> _Work request_: Quote the entries below from the line with "(hr r.2 _ h)" through the line with "h.readUnits _ (fun _ a h => h.read a) i", both ends included, and only those lines.

> _Dataset items_:
-- ==== Sys2Proof/Laws/WalkKeeps.lean ====
section
/-! SUPPORT. What a read of the store and the assembly engine keep, said once for each: reads correct words and count; the engine
changes nothing but PBK and what its reads change. -/

namespace Sys2Proof.Machine

/-- The change a read may make: words corrected in the DRAM and counted, and blocks found unreadable (R123, R126). -/
def ReadKeeps (s t : State) : Prop :=
  t = { s with stc := { s.stc with dram := t.stc.dram, wrongBits := t.stc.wrongBits, counters := t.stc.counters,
                                   blocks := t.stc.blocks } }

namespace ReadKeeps

theorem refl (s : State) : ReadKeeps s s := rfl

theorem trans {s t u : State} (h : ReadKeeps s t) (k : ReadKeeps t u) : ReadKeeps s u := by
  unfold ReadKeeps at h k ⊢
  rw [k, h]

theorem countStc {s0 s : State} (h : ReadKeeps s0 s) (f) : ReadKeeps s0 (s.countStc f) := h.trans rfl

theorem checkWord {s0 s : State} (h : ReadKeeps s0 s) (a w acc) : ReadKeeps s0 (s.checkWord a w acc).2 := by
  unfold State.checkWord
  dsimp only
  split
  · exact h
  · split
    · exact h.trans rfl
    · exact h
    · exact h.trans rfl

theorem readDram {s0 s : State} (h : ReadKeeps s0 s) (a) : ReadKeeps s0 (s.readDram a).2 := by
  have key : ∀ (ws : List Nat) (r : Option Cell × State), ReadKeeps s0 r.2 →
      ReadKeeps s0 (ws.foldl (fun r w => r.2.checkWord a w r.1) r).2 := by
    intro ws
    induction ws with
    | nil => intro r h; exact h
    | cons w ws ih => intro r h; exact ih _ (h.checkWord a w r.1)
  unfold State.readDram
  split
  · exact h.trans rfl
  · exact key _ _ h

theorem readThrough {s0 s : State} (h : ReadKeeps s0 s) (q a) : ReadKeeps s0 (s.readThrough q a).2 := by
  unfold State.readThrough
  split
  · exact h
  · exact h
  · exact h.readDram a

theorem read {s0 s : State} (h : ReadKeeps s0 s) (a) : ReadKeeps s0 (s.read a).2 := h.readThrough _ a

theorem gluRead {s0 s : State} (h : ReadKeeps s0 s) (a) : ReadKeeps s0 (s.gluRead a).2 := h.readThrough _ a

theorem readUnits {s0 s : State} (h : ReadKeeps s0 s) (rd : State → Nat → Option Cell × State)
    (hr : ∀ s a, ReadKeeps s0 s → ReadKeeps s0 (rd s a).2) (i) : ReadKeeps s0 (s.readUnits rd i).2 := by
  have key : ∀ (us : List Nat) (r : Option (List Cell) × State), ReadKeeps s0 r.2 →
      ReadKeeps s0 (us.foldl (fun (acc : Option (List Cell) × State) u =>
        let (c, s) := rd acc.2 (pieceAddr i u)
        ((match acc.1, c with
          | some cs, some c => some (cs ++ [c])
          | _, _ => none), s)) r).2 := by
    intro us
    induction us with
    | nil => intro r h; exact h
    | cons u us ih => intro r h; exact ih _ (hr r.2 _ h)
  exact key _ (some [], s) h

theorem readRecord {s0 s : State} (h : ReadKeeps s0 s) (i) : ReadKeeps s0 (s.readRecord i).2 :=
  h.readUnits _ (fun _ a h => h.read a) i

theorem gluRecord {s0 s : State} (h : ReadKeeps s0 s) (i) : ReadKeeps s0 (s.gluRecord i).2 :=
  h.readUnits _ (fun _ a h => h.gluRead a) i

theorem readHeader {s0 s : State} (h : ReadKeeps s0 s) (b) : ReadKeeps s0 (s.readHeader b).2 := by
  unfold State.readHeader
  have h1 := h.read (headerAddr b)
  split <;> (rename_i heq; rw [heq] at h1; exact h1)

theorem readPlaces {s0 s : State} (h : ReadKeeps s0 s) (b) : ReadKeeps s0 (s.readPlaces b).2 := by
  unfold State.readPlaces
  have h1 := h.read (dirAddr b)
  split
  · rename_i heq; rw [heq] at h1; exact h1
  · rename_i heq; rw [heq] at h1; exact h1
  · rename_i heq
    rw [heq] at h1
    have h2 := h1.readHeader b
    split <;> (rename_i heq; rw [heq] at h2; exact h2)

theorem readDirEntry {s0 s : State} (h : ReadKeeps s0 s) (b) : ReadKeeps s0 (s.readDirEntry b).2 := by
  unfold State.readDirEntry
  have h1 := h.readPlaces b
  split <;> (rename_i heq; rw [heq] at h1)
  · exact h1
  · exact h1.trans rfl

theorem chanHorizon {s0 s : State} (h : ReadKeeps s0 s) (c l) : ReadKeeps s0 (s.chanHorizon c l).2 := by
  unfold State.chanHorizon
  split
  · exact h
  · rename_i b _ _
    have h1 := h.readDirEntry b
    split <;> (rename_i heq; rw [heq] at h1; exact h1)

theorem lineHorizon {s0 s : State} (h : ReadKeeps s0 s) (l) : ReadKeeps s0 (s.lineHorizon l).2 := by
  have key : ∀ (cs : List ChanId) (r : Option Nat × State), ReadKeeps s0 r.2 →
      ReadKeeps s0 (cs.foldl (fun (acc : Option Nat × State) c =>
        if (acc.2.chan c).on l then
          let (h, s) := acc.2.chanHorizon c l
          (some (match acc.1 with
            | some g => min g h
            | none => h), s)
        else acc) r).2 := by
    intro cs
    induction cs with
    | nil => intro r h; exact h
    | cons c cs ih =>
      intro r h
      rw [List.foldl_cons]
      apply ih
      split
      · exact h.chanHorizon c l
      · exact h
  unfold State.lineHorizon
  generalize allChans = cs
  exact key cs (none, s) h

theorem searchDir (bs : List Nat) {s0 : State} : ∀ s, ReadKeeps s0 s → ReadKeeps s0 (s.searchDir bs).2 := by
  induction bs with
  | nil => intro s h; exact h
  | cons b bs ih => intro s h; exact ih _ (h.readDirEntry b)

theorem blockHead {s0 s : State} (h : ReadKeeps s0 s) (b f p) : ReadKeeps s0 (s.blockHead b f p).2 := by
  unfold State.blockHead
  have h1 := h.readHeader b
  split <;> (rename_i heq; rw [heq] at h1; exact h1)

/-- The answer to a read of an abandoned walk changes what STC's reads change and nothing else (R123, R126, R143). -/
theorem answerDiscarded {s0 s : State} (h : ReadKeeps s0 s) (r) : ReadKeeps s0 (s.answerDiscarded r) := by
  have slots : ∀ (b : Nat) (ks : List Nat) (s : State), ReadKeeps s0 s →
      ReadKeeps s0 (s.forEach ks fun s k => (s.read (slotAddr b k)).2) := by
    intro b ks
    induction ks with
    | nil => intro s h; exact h
    | cons k ks ih => intro s h; exact ih _ (h.read _)
  unfold State.answerDiscarded
  split
  · split
    · exact h.readRecord _
    · exact h
  · rename_i l c
    split
    · exact searchDir _ _ (h.chanHorizon c l)
    · exact h
  · rename_i b f p
    split
    · exact slots b _ _ (h.blockHead b f p)
    · exact h
  · exact h.read _

end ReadKeeps

/-- What the assembly engine keeps: everything outside PBK but what its reads correct, count and find unreadable; bounds that held still
hold. -/
structure WalkKeeps (s t : State) : Prop where
  same : t = { s with stc := { s.stc with dram := t.stc.dram, wrongBits := t.stc.wrongBits, counters := t.stc.counters,
                                          blocks := t.stc.blocks },
                      pbk := t.pbk }
  bounded : Bounded s → Bounded t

> _Reply to the exercise_:
    | cons u us ih => intro r h; exact ih _ (hr r.2 _ h)
  exact key _ (some [], s) h

theorem readRecord {s0 s : State} (h : ReadKeeps s0 s) (i) : ReadKeeps s0 (s.readRecord i).2 :=
  h.readUnits _ (fun _ a h => h.read a) i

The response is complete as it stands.